To date, our revenues have been derived primarily from the sale of our DSL semiconductor products which include the CopperFlite CO, CopperFlite CPE, Palladia and Maximus families of products and, to a small degree, our Entropia VoP semiconductor products. We have generated a substantial portion of our revenues from sales to a limited number of customers. For the year ended December 31, 2003, NEC and Sumitomo Electric Industries represented 49% and 31% of our revenues, respectively. For the year ended December 31, 2002, NEC and Sumitomo Electric Industries represented 45% and 41% of our revenues, respectively. For the year ended December 31, 2001, Sumitomo Electric Industries and NEC represented 48% and 38% of our revenues, respectively. We expect that our largest customers will continue to account for a substantial portion of our revenues in 2004 and for the foreseeable future.

During the years ended December 31, 2003, 2002, and 2001, 87%, 89% and 89% of our revenues, respectively, were from customers in Asia, primarily Japan. The absolute dollar amount of our revenues from customers in Asia increased in 2003 compared to 2002 primarily due to the increased number of DSL subscriber additions in Japan. Both our revenues and the percentage of revenues from our customers in North America increased in 2003 due to increases in spending in the communications equipment industry. We currently sell through our direct sales force in China, France, Japan, North America, South Korea and Taiwan. We also utilize sales representatives in China, Germany, Hong Kong, Israel, Italy, Japan, North America, South Korea and Taiwan. All of our revenues are denominated solely in U.S. dollars, which reduces our exposure to foreign currency exchange risks.

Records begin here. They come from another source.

/-! ### `State.hostSexp` -/

@[simp] theorem State.hostSexp_opb (v : BitVec 16) : (s.hostSexp v).opb = s.opb := rfl
@[simp] theorem State.hostSexp_bits (v : BitVec 16) : (s.hostSexp v).bits = s.bits := rfl
@[simp] theorem State.hostSexp_manf (v : BitVec 16) : (s.hostSexp v).manf = s.manf := rfl
@[simp] theorem State.hostSexp_sexp (v : BitVec 16) : (s.hostSexp v).sexp = v := rfl
@[simp] theorem State.hostSexp_kind (v : BitVec 16) : (s.hostSexp v).kind = s.kind := rfl
@[simp] theorem State.hostSexp_cmant (v : BitVec 16) : (s.hostSexp v).cmant = s.cmant := rfl
@[simp] theorem State.hostSexp_binexp (v : BitVec 16) : (s.hostSexp v).binexp = s.binexp := rfl
@[simp] theorem State.hostSexp_cneg (v : BitVec 16) : (s.hostSexp v).cneg = s.cneg := rfl
@[simp] theorem State.hostSexp_decexp (v : BitVec 16) : (s.hostSexp v).decexp = s.decexp := rfl
@[simp] theorem State.hostSexp_adj (v : BitVec 16) : (s.hostSexp v).adj = s.adj := rfl
@[simp] theorem State.hostSexp_p5n (v : BitVec 16) : (s.hostSexp v).p5n = s.p5n := rfl
@[simp] theorem State.hostSexp_lshn (v : BitVec 16) : (s.hostSexp v).lshn = s.lshn := rfl
@[simp] theorem State.hostSexp_digit (v : BitVec 16) : (s.hostSexp v).digit = s.digit := rfl
@[simp] theorem State.hostSexp_ndig (v : BitVec 16) : (s.hostSexp v).ndig = s.ndig := rfl
@[simp] theorem State.hostSexp_busy (v : BitVec 16) : (s.hostSexp v).busy = s.busy := rfl
@[simp] theorem State.hostSexp_phase (v : BitVec 16) : (s.hostSexp v).phase = s.phase := rfl
@[simp] theorem State.hostSexp_err (v : BitVec 16) : (s.hostSexp v).err = s.err := rfl
@[simp] theorem State.hostSexp_accnz (v : BitVec 16) : (s.hostSexp v).accnz = s.accnz := rfl
@[simp] theorem State.hostSexp_lastop (v : BitVec 16) : (s.hostSexp v).lastop = s.lastop := rfl
@[simp] theorem State.hostSexp_acc (v : BitVec 16) : (s.hostSexp v).acc = s.acc := rfl
@[simp] theorem State.hostSexp_cw (v : BitVec 16) : (s.hostSexp v).cw = s.cw := rfl
@[simp] theorem State.hostSexp_ustep (v : BitVec 16) : (s.hostSexp v).ustep = s.ustep := rfl
@[simp] theorem State.hostSexp_engReq (v : BitVec 16) : (s.hostSexp v).engReq = s.engReq := rfl
@[simp] theorem State.hostSexp_beat (v : BitVec 16) : (s.hostSexp v).beat = s.beat := rfl
@[simp] theorem State.hostSexp_dstream (v : BitVec 16) : (s.hostSexp v).dstream = s.dstream := rfl
@[simp] theorem State.hostSexp_rsp (v : BitVec 16) : (s.hostSexp v).rsp = s.rsp := rfl
@[simp] theorem State.hostSexp_agenda (v : BitVec 16) : (s.hostSexp v).agenda = s.agenda := rfl
@[simp] theorem State.hostSexp_engineReady (v : BitVec 16) : (s.hostSexp v).engineReady = s.engineReady := rfl
@[simp] theorem State.hostSexp_sinkReady (v : BitVec 16) : (s.hostSexp v).sinkReady = s.sinkReady := rfl

/-! ### `State.hostCneg` -/

@[simp] theorem State.hostCneg_opb (v : Bool) : (s.hostCneg v).opb = s.opb := rfl
@[simp] theorem State.hostCneg_bits (v : Bool) : (s.hostCneg v).bits = s.bits := rfl
@[simp] theorem State.hostCneg_manf (v : Bool) : (s.hostCneg v).manf = s.manf := rfl
@[simp] theorem State.hostCneg_sexp (v : Bool) : (s.hostCneg v).sexp = s.sexp := rfl
@[simp] theorem State.hostCneg_kind (v : Bool) : (s.hostCneg v).kind = s.kind := rfl
@[simp] theorem State.hostCneg_cmant (v : Bool) : (s.hostCneg v).cmant = s.cmant := rfl
@[simp] theorem State.hostCneg_binexp (v : Bool) : (s.hostCneg v).binexp = s.binexp := rfl
@[simp] theorem State.hostCneg_cneg (v : Bool) : (s.hostCneg v).cneg = v := rfl
@[simp] theorem State.hostCneg_decexp (v : Bool) : (s.hostCneg v).decexp = s.decexp := rfl
@[simp] theorem State.hostCneg_adj (v : Bool) : (s.hostCneg v).adj = s.adj := rfl
@[simp] theorem State.hostCneg_p5n (v : Bool) : (s.hostCneg v).p5n = s.p5n := rfl
@[simp] theorem State.hostCneg_lshn (v : Bool) : (s.hostCneg v).lshn = s.lshn := rfl
@[simp] theorem State.hostCneg_digit (v : Bool) : (s.hostCneg v).digit = s.digit := rfl
@[simp] theorem State.hostCneg_ndig (v : Bool) : (s.hostCneg v).ndig = s.ndig := rfl
@[simp] theorem State.hostCneg_busy (v : Bool) : (s.hostCneg v).busy = s.busy := rfl
@[simp] theorem State.hostCneg_phase (v : Bool) : (s.hostCneg v).phase = s.phase := rfl
@[simp] theorem State.hostCneg_err (v : Bool) : (s.hostCneg v).err = s.err := rfl
@[simp] theorem State.hostCneg_accnz (v : Bool) : (s.hostCneg v).accnz = s.accnz := rfl
@[simp] theorem State.hostCneg_lastop (v : Bool) : (s.hostCneg v).lastop = s.lastop := rfl
@[simp] theorem State.hostCneg_acc (v : Bool) : (s.hostCneg v).acc = s.acc := rfl
@[simp] theorem State.hostCneg_cw (v : Bool) : (s.hostCneg v).cw = s.cw := rfl
@[simp] theorem State.hostCneg_ustep (v : Bool) : (s.hostCneg v).ustep = s.ustep := rfl
@[simp] theorem State.hostCneg_engReq (v : Bool) : (s.hostCneg v).engReq = s.engReq := rfl
@[simp] theorem State.hostCneg_beat (v : Bool) : (s.hostCneg v).beat = s.beat := rfl
@[simp] theorem State.hostCneg_dstream (v : Bool) : (s.hostCneg v).dstream = s.dstream := rfl
@[simp] theorem State.hostCneg_rsp (v : Bool) : (s.hostCneg v).rsp = s.rsp := rfl
@[simp] theorem State.hostCneg_agenda (v : Bool) : (s.hostCneg v).agenda = s.agenda := rfl
@[simp] theorem State.hostCneg_engineReady (v : Bool) : (s.hostCneg v).engineReady = s.engineReady := rfl
@[simp] theorem State.hostCneg_sinkReady (v : Bool) : (s.hostCneg v).sinkReady = s.sinkReady := rfl

/-! ### `State.take` -/

@[simp] theorem State.take_opb (w : Word) : (s.take w).opb = s.opb := rfl
@[simp] theorem State.take_bits (w : Word) : (s.take w).bits = s.bits := rfl
@[simp] theorem State.take_manf (w : Word) : (s.take w).manf = s.manf := rfl
@[simp] theorem State.take_sexp (w : Word) : (s.take w).sexp = s.sexp := rfl
@[simp] theorem State.take_kind (w : Word) : (s.take w).kind = s.kind := rfl
@[simp] theorem State.take_cmant (w : Word) : (s.take w).cmant = s.cmant := rfl
@[simp] theorem State.take_binexp (w : Word) : (s.take w).binexp = s.binexp := rfl
@[simp] theorem State.take_cneg (w : Word) : (s.take w).cneg = s.cneg := rfl
@[simp] theorem State.take_decexp (w : Word) : (s.take w).decexp = s.decexp := rfl
@[simp] theorem State.take_adj (w : Word) : (s.take w).adj = s.adj := rfl
@[simp] theorem State.take_p5n (w : Word) : (s.take w).p5n = s.p5n := rfl
@[simp] theorem State.take_lshn (w : Word) : (s.take w).lshn = s.lshn := rfl
@[simp] theorem State.take_digit (w : Word) : (s.take w).digit = s.digit := rfl
@[simp] theorem State.take_ndig (w : Word) : (s.take w).ndig = s.ndig := rfl
@[simp] theorem State.take_busy (w : Word) : (s.take w).busy = s.busy := rfl
@[simp] theorem State.take_phase (w : Word) : (s.take w).phase = s.phase := rfl
@[simp] theorem State.take_err (w : Word) : (s.take w).err = s.err := rfl
@[simp] theorem State.take_accnz (w : Word) : (s.take w).accnz = s.accnz := rfl
@[simp] theorem State.take_lastop (w : Word) : (s.take w).lastop = w.extractLsb' 0 4 := rfl
@[simp] theorem State.take_acc (w : Word) : (s.take w).acc = s.acc := rfl
@[simp] theorem State.take_cw (w : Word) : (s.take w).cw = s.cw := rfl
@[simp] theorem State.take_ustep (w : Word) : (s.take w).ustep = s.ustep := rfl
@[simp] theorem State.take_engReq (w : Word) : (s.take w).engReq = s.engReq := rfl
@[simp] theorem State.take_beat (w : Word) : (s.take w).beat = s.beat := rfl
@[simp] theorem State.take_dstream (w : Word) : (s.take w).dstream = s.dstream := rfl
@[simp] theorem State.take_rsp (w : Word) : (s.take w).rsp = s.rsp := rfl
@[simp] theorem State.take_agenda (w : Word) : (s.take w).agenda = s.agenda := rfl
@[simp] theorem State.take_engineReady (w : Word) : (s.take w).engineReady = s.engineReady := rfl
@[simp] theorem State.take_sinkReady (w : Word) : (s.take w).sinkReady = s.sinkReady := rfl
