-- ==== Sys2Proof/Tests/Slice0.lean ====
section
/-! SUPPORT. Tests: the encodings and the well-formedness checks, one step of each command on the spec's own vectors,
and for each statement with hypotheses a concrete case that meets them. -/

namespace Sys2Proof.Tests

set_option Elab.async false

open Sys2Proof.Machine

/-! ## Well-formedness: an ill-formed term for each check -/

theorem test_wf_refuses_reserved_format :
    (∀ o, (Instr.xtr .reserved o).wellFormed = false) ∧ (Instr.spl .reserved).wellFormed = false ∧
    (Instr.knd .reserved).wellFormed = false ∧ (Instr.cls .reserved).wellFormed = false ∧
    (∀ o, (Instr.cln .reserved o).wellFormed = false) ∧ (Instr.ldc .reserved).wellFormed = false ∧
    (Instr.cvt .reserved).wellFormed = false :=
  ⟨fun _ => rfl, rfl, rfl, rfl, fun _ => rfl, rfl, rfl⟩

theorem test_wf_accepts :
    (Instr.xtr .extended .big).wellFormed = true ∧ (Instr.spl .single).wellFormed = true ∧
    Instr.min.wellFormed = true ∧ (Instr.cvt .double).wellFormed = true ∧ Instr.cle.wellFormed = true := by decide

/-! ## Encoding: words written out from spec/30_encoding.md R101 (`0 ... 0 BE FMT OP`) -/

/-- One word of every command, bit by bit; the commands are those of the list in spec/30_encoding.md section 6. -/
theorem test_decode_every_command :
    decode 0b0000000000000000000000000_1_10_0001 = .command (.xtr .extended .big) ∧
    decode 0b0000000000000000000000000_0_01_0010 = .command (.spl .double) ∧
    decode 0b0000000000000000000000000_0_10_0011 = .command (.knd .extended) ∧
    decode 0b0000000000000000000000000_0_00_0100 = .command (.cls .single) ∧
    decode 0b0000000000000000000000000_1_01_0101 = .command (.cln .double .big) ∧
    decode 0b0000000000000000000000000_0_10_0110 = .command (.ldc .extended) ∧
    decode 0b0000000000000000000000000_0_00_0111 = .command .min ∧
    decode 0b0000000000000000000000000_0_00_1000 = .command .rfr ∧
    decode 0b0000000000000000000000000_0_00_1001 = .command .rre ∧
    decode 0b0000000000000000000000000_0_00_1010 = .command .dgt ∧
    decode 0b0000000000000000000000000_0_01_1011 = .command (.cvt .double) ∧
    decode 0b0000000000000000000000000_0_00_1111 = .command .cle := by decide

/-- One word for each cause of R107 and for R108 (vectors E1 to E6c of spec/95_test_vectors.md). -/
theorem test_decode_refuses :
    decode 0x00 = .illegal .opcode ∧ decode 0x0C = .illegal .opcode ∧ decode 0x0D = .illegal .opcode ∧
    decode 0x0E = .illegal .opcode ∧ decode 0x17 = .illegal .formatNotTaken ∧ decode 0x42 = .illegal .orderNotTaken ∧
    decode 0x81 = .illegal .highBits ∧ decode 0x80000005 = .illegal .highBits ∧
    decode 0x3F = .illegal .formatNotTaken ∧ decode 0x31 = .badFormat (.xtr .reserved .little) ∧
    decode 0x3B = .badFormat (.cvt .reserved) := by decide

theorem test_decodeTableWord :
    decodeTableWord 32 0x51 = some (.xtr .double .big) ∧ decodeTableWord 32 0x0F = some .cle ∧
    decodeTableWord 32 0x47 = none := by decide

/-! ## Steps on small states -/

/-- The state an outcome answers; the reset state where it answers none. -/
def after : Host.Outcome State Fault Refusal → State
  | .next t => t
  | .fault _ => State.reset
  | .refused _ => State.reset

/-- The state after the listed events, one step each, from `s`. -/
def play (s : State) (es : List Event) : State := after (core.run es.length { s with agenda := es })

/-- A state with the given fields and nothing else. -/
def fieldsState (sexp : BitVec 16) (m : BitVec 64) : State := { State.reset with sexp := sexp, manf := m }

/-- A state with the given converter input (spec/44_exact_converter.md R197). -/
def inputState (m : BitVec 64) (b : BitVec 16) : State :=
  { State.reset with cmant := m, binexp := b, phase := .loaded }

/-- A busy state whose CW holds the word `w`. -/
def busyWith (w : BitVec 7) (s : State) : State := { s with cw := w, busy := true }

/-- The operand image of vectors X10 to X15: byte `a` holds `0x10 + a`. -/
def image : State := { State.reset with opb := 0x1F1E1D1C1B1A19181716151413121110 }

/-- X11: single, big-endian; the stale upper bits of X17 are cleared. -/
theorem test_xtr_single_big :
    (after (exec (.xtr .single .big) { image with bits := 0xFFFFFFFFFFFFFFFFFFFF })).bits = 0x10111213 := by
  decide +kernel

/-- X14 and X15: extended in both orders. -/
theorem test_xtr_extended :
    (after (exec (.xtr .extended .little) image)).bits = 0x19181716151413121110 ∧
    (after (exec (.xtr .extended .big) image)).bits = 0x10111213141516171819 := by decide +kernel

/-- K48: the record's bits above bit 63 are ignored. -/
theorem test_spl_double :
    let t := after (exec (.spl .double) { State.reset with bits := 0xFFFFFFFFFFFF3F800000 })
    t.sexp = 0x87FF ∧ t.manf = 0xFFFFF3F800000 := by decide +kernel

/-- K49: extended keeps the explicit bit in the mantissa field. -/
theorem test_spl_extended :
    let t := after (exec (.spl .extended) { State.reset with bits := 0xFFFFFFFFFFFF3F800000 })
    t.sexp = 0xFFFF ∧ t.manf = 0xFFFFFFFF3F800000 := by decide +kernel

/-- K40, K42, K43: the same fields under two formats, and with the sign set. -/
theorem test_knd_formats :
    (after (exec (.knd .single) (fieldsState 0x00FF 0))).kind = .infinity ∧
    (after (exec (.knd .extended) (fieldsState 0x00FF 0))).kind = .denormal ∧
    (after (exec (.knd .single) (fieldsState 0x80FF 0))).kind = .infinity := by decide +kernel

/-- E7: an exponent field too wide for single. -/
theorem test_knd_range :
    (after (exec (.knd .single) (fieldsState 0x0100 0))).err = .range := by decide +kernel

/-- K18: the double -1.5. -/
theorem test_cls_double :
    let t := after (exec (.cls .double) { State.reset with bits := 0xBFF8000000000000 })
    t.sexp = 0x83FF ∧ t.manf = 0x8000000000000 ∧ t.kind = .normal := by decide +kernel

/-- X2 with K-style fields: the double 1.0 as a big-endian image. -/
theorem test_cln_big :
    let t := after (exec (.cln .double .big) { State.reset with opb := 0x0000F03F })
    t.bits = 0x3FF0000000000000 ∧ t.sexp = 0x03FF ∧ t.manf = 0 ∧ t.kind = .normal := by decide +kernel

/-- V1's LDC: the double nearest 87.285. -/
theorem test_ldc_normal :
    let t := after (exec (.ldc .double) (fieldsState 0x0405 0x5D23D70A3D70A))
    t.cmant = 0x15D23D70A3D70A ∧ t.binExp = -46 ∧ t.cneg = false ∧ t.phase = .loaded := by decide +kernel

/-- P14's LDC: an unnormal with mantissa 0 is loaded. -/
theorem test_ldc_unnormal :
    let t := after (exec (.ldc .extended) (fieldsState 0x0005 0))
    t.kind = .denormal ∧ t.cmant = 0 ∧ t.binexp = 0xBFC7 ∧ t.phase = .loaded := by decide +kernel

/-- P28: the amount is limited by the exponent. -/
theorem test_min_limited :
    let t := after (exec .min (inputState 40 0xFFFE))
    t.adj = 2 ∧ t.cmant = 10 ∧ t.binexp = 0 ∧ t.phase = .minimized := by decide +kernel

/-- P10: no shift with exponent 0 though the mantissa is even. -/
theorem test_min_zero_exponent :
    let t := after (exec .min (inputState 4 0))
    t.adj = 0 ∧ t.cmant = 4 ∧ t.phase = .minimized := by decide +kernel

It often takes more than one year for us to realize volume shipments of our products after we first contact a customer. We first work with customers to achieve a design win, which may take six months or longer. Our customers then complete the design, testing and evaluation of their systems and begin the marketing process, a period which typically lasts an additional three to six months or longer. As a result, a significant period of time may elapse between our sales efforts and our realization of revenues, if any, from volume purchases of our products by our customers. Our customers are not obligated by long-term contracts to purchase our products and can generally cancel or reschedule orders on short notice. Due to this lengthy sales cycle, we may experience significant delays from the time we incur expenses for research and development, selling, general and administrative efforts and investments in inventory, and the generation of corresponding revenue, if any. We anticipate that the rate of new orders may vary significantly from month to month. If anticipated sales and shipments in any quarter do not occur when expected, expenses and inventory levels could be disproportionately high, and our results of operations for that quarter, and potentially for future quarters, could be materially and adversely affected.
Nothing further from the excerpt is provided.